In the first demonstration of this technique, researchers used brain cell networks grown in culture, but Saunders is currently working on applying this viral barcode technique to intact brain tissues in mice and eventually in nonhuman primates. Using a somewhat different approach, Wickersham is also developing a synaptic mapping technique for intact brain tissue using barcoded rabies virus and in situ sequencing in collaboration with neuroscientist Xiaoyin Chen at the Allen Institute for Brain Research.¹² 

There’s been a number of techniques in biology that have had major impact by essentially taking a very complex problem and breaking it into fundamental units that are easy to measure.

 —Arpiar Saunders, Oregon Health and Science University

“There’s been a number of techniques in biology that have had major impact by essentially taking a very complex problem and breaking it into fundamental units that are easy to measure,” said Saunders. In this case, each unit consists of one cell and all its presynaptic connections. While there are still methodological challenges to be solved, Saunders hopes that these techniques will allow scientists to identify these units, which can eventually be computationally assembled into a comprehensive brain wiring diagram.

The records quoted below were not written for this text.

-- ==== Sys2Proof/Laws/Pins.lean ====
section
/-! SUPPORT. What the pin primitives and the timing source do, said once: `drive` only appends its events, `sample` only
appends its event and takes the environment's answer, `delay` appends its event and calls the timing source. -/

namespace Sys2Proof.Machine

@[simp] theorem driveEvents_inv (e : PinExpr) (l : Level) : driveEvents (.inv e) l = driveEvents e l.not := by
  simp only [driveEvents, PinExpr.port?, PinExpr.inversions]
  cases e.port? <;> simp [Level.notTimes_not]

/-- Everything `drive` does (R52). -/
theorem drive_eq (e : PinExpr) (l : Level) (s : State) :
    drive e l s = { s with hist := s.hist ++ driveEvents e l } := by
  induction e generalizing l with
  | ext p c => rfl
  | inv e ih => simp [drive, ih]
  | constHigh => simp [drive, driveEvents, PinExpr.port?]
  | constLow => simp [drive, driveEvents, PinExpr.port?]
  | dummy => simp [drive, driveEvents, PinExpr.port?]

@[simp] theorem drive_cfg (e : PinExpr) (l : Level) (s : State) : (drive e l s).cfg = s.cfg := by rw [drive_eq]
@[simp] theorem drive_spi (e : PinExpr) (l : Level) (s : State) : (drive e l s).spi = s.spi := by rw [drive_eq]
@[simp] theorem drive_ow (e : PinExpr) (l : Level) (s : State) : (drive e l s).ow = s.ow := by rw [drive_eq]
@[simp] theorem drive_owsearch (e : PinExpr) (l : Level) (s : State) : (drive e l s).owsearch = s.owsearch := by rw [drive_eq]
@[simp] theorem drive_inflight (e : PinExpr) (l : Level) (s : State) : (drive e l s).inflight = s.inflight := by rw [drive_eq]
@[simp] theorem drive_response (e : PinExpr) (l : Level) (s : State) : (drive e l s).response = s.response := by rw [drive_eq]
@[simp] theorem drive_cmds (e : PinExpr) (l : Level) (s : State) : (drive e l s).cmds = s.cmds := by rw [drive_eq]
@[simp] theorem drive_env (e : PinExpr) (l : Level) (s : State) : (drive e l s).env = s.env := by rw [drive_eq]
@[simp] theorem drive_timing (e : PinExpr) (l : Level) (s : State) : (drive e l s).timing = s.timing := by rw [drive_eq]
@[simp] theorem drive_hist (e : PinExpr) (l : Level) (s : State) : (drive e l s).hist = s.hist ++ driveEvents e l := by
  rw [drive_eq]

theorem low_eq_drive (e : PinExpr) (s : State) : low e s = drive e .low s := rfl
theorem high_eq_drive (e : PinExpr) (s : State) : high e s = drive e .high s := rfl
theorem read_eq_sample (e : PinExpr) (s : State) : read e s = sample e s := rfl

/-- `write(e, l) = drive(e, l)` (R50). -/
theorem write_eq_drive (e : PinExpr) (l : Level) (s : State) : write e l s = drive e l s := by
  cases l <;> simp [write, high, low]

/-- Everything `sample` does (R53). -/
theorem sample_eq (e : PinExpr) (s : State) :
    sample e s = (sampledLevel e (leafAnswer e s),
      { s with env := envAfter e s, hist := s.hist ++ sampleEvents e (leafAnswer e s) }) := by
  induction e with
  | ext p c => rfl
  | inv e ih => rw [sample, ih]; rfl
  | constHigh => simp [sample, sampledLevel, leafAnswer, PinExpr.leaf, PinExpr.inversions, envAfter, sampleEvents, PinExpr.port?]
  | constLow => simp [sample, sampledLevel, leafAnswer, PinExpr.leaf, PinExpr.inversions, envAfter, sampleEvents, PinExpr.port?]
  | dummy => simp [sample, sampledLevel, leafAnswer, PinExpr.leaf, PinExpr.inversions, envAfter, sampleEvents, PinExpr.port?]

@[simp] theorem sample_cfg (e : PinExpr) (s : State) : (sample e s).2.cfg = s.cfg := by rw [sample_eq]
@[simp] theorem sample_spi (e : PinExpr) (s : State) : (sample e s).2.spi = s.spi := by rw [sample_eq]
@[simp] theorem sample_ow (e : PinExpr) (s : State) : (sample e s).2.ow = s.ow := by rw [sample_eq]
@[simp] theorem sample_owsearch (e : PinExpr) (s : State) : (sample e s).2.owsearch = s.owsearch := by rw [sample_eq]
@[simp] theorem sample_inflight (e : PinExpr) (s : State) : (sample e s).2.inflight = s.inflight := by rw [sample_eq]
@[simp] theorem sample_response (e : PinExpr) (s : State) : (sample e s).2.response = s.response := by rw [sample_eq]
@[simp] theorem sample_cmds (e : PinExpr) (s : State) : (sample e s).2.cmds = s.cmds := by rw [sample_eq]
@[simp] theorem sample_timing (e : PinExpr) (s : State) : (sample e s).2.timing = s.timing := by rw [sample_eq]
@[simp] theorem sample_env (e : PinExpr) (s : State) : (sample e s).2.env = envAfter e s := by rw [sample_eq]
@[simp] theorem sample_hist (e : PinExpr) (s : State) :
    (sample e s).2.hist = s.hist ++ sampleEvents e (leafAnswer e s) := by rw [sample_eq]
@[simp] theorem sample_level (e : PinExpr) (s : State) : (sample e s).1 = sampledLevel e (leafAnswer e s) := by rw [sample_eq]

/-- Everything `delay` does (R110). -/
theorem delay_eq (c : TimeClass) (s : State) :
    delay c s = { s with hist := s.hist ++ [.delay (s.cfg.duration c)], timing := s.timing.call } := rfl

/-- A sample with the same configuration, environment and history has the same answer. -/
theorem leafAnswer_congr {e : PinExpr} {s t : State} (hc : s.cfg = t.cfg) (he : s.env = t.env) (hh : s.hist = t.hist) :
    leafAnswer e s = leafAnswer e t := by
  simp only [leafAnswer, hc, he, hh]

/-- Each duration of a class is one of the four (R88). -/
theorem duration_mem (c : Cfg) (k : TimeClass) : c.duration k ∈ c.durations := by
  cases k <;> simp [Cfg.duration, Cfg.durations]

/-- A history after one more event: the last level driven on a port (R26). -/
theorem lastDrive_append_drive (p q : Port) (l : Level) (h : List Event) :
    lastDrive p (h ++ [.drive q l]) = if q = p then some l else lastDrive p h := by
  simp [lastDrive, List.foldl_append]

theorem lastDrive_append_sample (p q : Port) (l : Level) (h : List Event) :
    lastDrive p (h ++ [.sample q l]) = lastDrive p h := by
  simp [lastDrive, List.foldl_append]

theorem lastDrive_append_delay (p : Port) (us : Nat) (h : List Event) :
    lastDrive p (h ++ [.delay us]) = lastDrive p h := by
  simp [lastDrive, List.foldl_append]

/-- A timing source that allows a call returns from it, and allows one call fewer after (R110, R118). -/
theorem Timing.allows_call {d : Nat} {t : Timing} (h : t.allows (d + 1) = true) : t.call.allows d = true := by
  cases t with
  | returns => rfl
  | hangsAfter n =>
    cases n with
    | zero => simp [Timing.allows] at h
    | succ n => simpa [Timing.allows, Timing.call] using h
  | hung => simp [Timing.allows] at h

theorem Timing.not_hung_of_allows {d : Nat} {t : Timing} (h : t.allows d = true) : t ≠ .hung := by
  rintro rfl
  simp [Timing.allows] at h

end Sys2Proof.Machine
end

“Within the next couple years—[for] our group and probably other groups as well—the aim is to image thousands of monosynaptic networks in an intact mouse brain to give us a very quantitative picture of the synaptic organization of neural circuits. It sounds kind of crazy, and it’s aspirational,” said Saunders. “But I’m optimistic that we can achieve it.”

Creating the wiring diagrams is only the first step, however. “We’re really interested in how neurodevelopmental disorders might be disorders of neural wiring, or connectopathies,” said Saunders.¹³ “There is striking genetic evidence that mutations associated with autism and schizophrenia are enriched in genes that encode synaptic proteins. We also know from very hypothesis-driven, focused work on particular synapses that there are changes [in these disorders]. But we don’t have any way yet to build big picture, aerial descriptions of the type of connectivity changes that might be occurring, so that is our goal.”